Narrow Misalignment is Hard, Emergent Misalignment is Easy

Anna Soligo; Senthooran Rajamanoharan; Neel Nanda

Really cool stuff, thank you!

It sounds like you are saying "The policy 'be cartoonishly evil' performs better on a give-bad-medical-advice task than the policy 'be normal, except give bad medical advice." Is that what you are saying? Isn't that surprising and curious if true? Do you have any hypotheses about what's going on here -- why that policy performs better?

(I can easily see how e.g. the 'be cartoonishly evil' policy could be simpler than the other policy. But perform better, now that surprises me.)

[-]Edward Turner4mo*112

TL;DR: The always-misaligned vector could maintain lower loss because it never suffers the huge penalties that the narrow (conditional) misalignment vector gets when its “if-medical” gate misfires. Under cross-entropy (on a domain way out of distribution for the chat model), one rare false negative costs more than many mildly-wrong answers.

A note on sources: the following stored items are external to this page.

-- ==== Sys2Proof/Machine/Io.lean ====
section
/-!
DEFINITION. The device calls and IN, OUT, CHK (spec/47_io.md R570 to R574, spec/70_reset_and_hazards.md R811).
-/

namespace Sys2Proof.Machine

/-- `KbdStatus()` (R570): its reply, `none` being `Fail`; the devices do not change (R811; log entry 5). -/
def kbdStatus (d : Devices) : Option Bool := d.kbdStatusDraws.headD (Config.freeKbdStatus d.calls)

/-- `KbdRead()` (R570): its reply, and the devices after it (R811; log entry 5). -/
def kbdRead (d : Devices) : Option Word × Devices :=
  (d.kbdReadDraws.headD (Config.freeKbdRead d.calls),
    { d with
      kbdReadDraws := d.kbdReadDraws.tail
      kbdStatusDraws := d.kbdStatusDraws.tail
      calls := d.calls + 1 })

/-- `PrtStatus()` (R570): its reply; the devices do not change (R811; log entry 5). -/
def prtStatus (d : Devices) : Option Bool := d.prtStatusDraws.headD (Config.freePrtStatus d.calls)

/-- `PrtWrite(b)` (R570): its reply, and the devices after it; when it does not fail, `b` is printed
(R811; log entry 5). -/
def prtWrite (b : Byte) (d : Devices) : Option Unit × Devices :=
  let reply := d.prtWriteDraws.headD (Config.freePrtWrite d.calls)
  (reply,
    { d with
      prtWriteDraws := d.prtWriteDraws.tail
      prtStatusDraws := d.prtStatusDraws.tail
      calls := d.calls + 1
      printed := if reply.isSome then d.printed ++ [b] else d.printed })

/-- How the handler of an I/O instruction ends: completed with `next`, or a device call failed (R352,
R570). -/
inductive IoEnd
  /-- Completed. -/
  | next (s : State)
  /-- The call failed; the rest of the instruction is not done. -/
  | failed (call : DeviceCall) (s : State)
  deriving DecidableEq, Repr

/-- The end of an I/O handler as a report (R350, R352, R354): the fault controller does not run on
HostError. -/
def finishIo (p : Config.Params) : IoEnd → Report
  | .next s => finish p (.ok .next s)
  | .failed c s => .hostError c s

/-- One I/O instruction from the resolver on (R350): a fault of the resolver's indirect read comes before
any device call (R703). -/
def runIo (p : Config.Params) (f : EaFields) (h : State → IoEnd) (s : State) : Report :=
  match resolve f s with
  | .ok _ s1 => finishIo p (h s1)
  | .raised k s1 => finish p (.raised k s1)

/-- A status bit, zero-extended (R574). -/
def statusWord (b : Bool) : Word := (BitVec.ofBool b).setWidth 16

/-- IN (R572): device 0 is the keyboard; any other id loads 0. -/
def handleInp (r : Fin 4) (devid : Nat) (s : State) : IoEnd :=
  if devid = 0 then
    match kbdRead s.dev with
    | (some v, d) => .next ((s.setDev d).writeGpr r v)
    | (none, d) => .failed .kbdRead (s.setDev d)
  else .next (s.writeGpr r 0#16)

/-- IN (R572) under any parameters. -/
def reportInp (p : Config.Params) (r : Fin 4) (unused : BitVec 3) (devid : Nat) (s : State) : Report :=
  runIo p (.ofIO unused devid) (handleInp r devid) s

/-- IN (R572): the meaning `exec` calls. -/
def execInp (r : Fin 4) (unused : BitVec 3) (devid : Nat) (s : State) : Host.Outcome State Fault Refusal :=
  (reportInp Config.params r unused devid s).toHost

/-- OUT (R573): device 1 is the printer and gets GPR[r][7:0]; any other id has no effect. -/
def handleOut (r : Fin 4) (devid : Nat) (s : State) : IoEnd :=
  if devid = 1 then
    match prtWrite ((s.readGpr r).setWidth 8) s.dev with
    | (some _, d) => .next (s.setDev d)
    | (none, d) => .failed .prtWrite (s.setDev d)
  else .next s

/-- OUT (R573) under any parameters. -/
def reportOut (p : Config.Params) (r : Fin 4) (unused : BitVec 3) (devid : Nat) (s : State) : Report :=
  runIo p (.ofIO unused devid) (handleOut r devid) s

/-- OUT (R573): the meaning `exec` calls. -/
def execOut (r : Fin 4) (unused : BitVec 3) (devid : Nat) (s : State) : Host.Outcome State Fault Refusal :=
  (reportOut Config.params r unused devid s).toHost

/-- CHK (R574): the status of device 0 or 1; any other id loads 0. -/
def handleChk (r : Fin 4) (devid : Nat) (s : State) : IoEnd :=
  if devid = 0 then
    match kbdStatus s.dev with
    | some b => .next (s.writeGpr r (statusWord b))
    | none => .failed .kbdStatus s
  else if devid = 1 then
    match prtStatus s.dev with
    | some b => .next (s.writeGpr r (statusWord b))
    | none => .failed .prtStatus s
  else .next (s.writeGpr r 0#16)

/-- CHK (R574) under any parameters. -/
def reportChk (p : Config.Params) (r : Fin 4) (unused : BitVec 3) (devid : Nat) (s : State) : Report :=
  runIo p (.ofIO unused devid) (handleChk r devid) s

/-- CHK (R574): the meaning `exec` calls. -/
def execChk (r : Fin 4) (unused : BitVec 3) (devid : Nat) (s : State) : Host.Outcome State Fault Refusal :=
  (reportChk Config.params r unused devid s).toHost

end Sys2Proof.Machine
end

Thanks! Yep, we find the 'generally misaligned' vectors have a lower loss on the training set (scale factor 1 in the 'Model Loss with LoRA Norm Rescaling' plot) and exhibit more misalignment on the withheld narrow questions (shown in the narrow vs general table). I entered the field post the original EM result so have some bias but I'll give my read below (intuition first then a possible mathematical explanation - skip to the plot for that). I can certainly say I find it curious!

Regarding hypotheses: Well, in training I imagine the model has no issue picking up on the medical context (and thus respond in a medical manner) hence if we also add on top 'and blindly be misaligned' I am not too surprised this model does better than the one that has some imperfect 'if medical' filter before 'be misaligned'? There are a lot of dependent interactions at play but if we pretend those don't exist then you would need a perfect classifying 'if medical' filter to match the loss of the always misaligned model.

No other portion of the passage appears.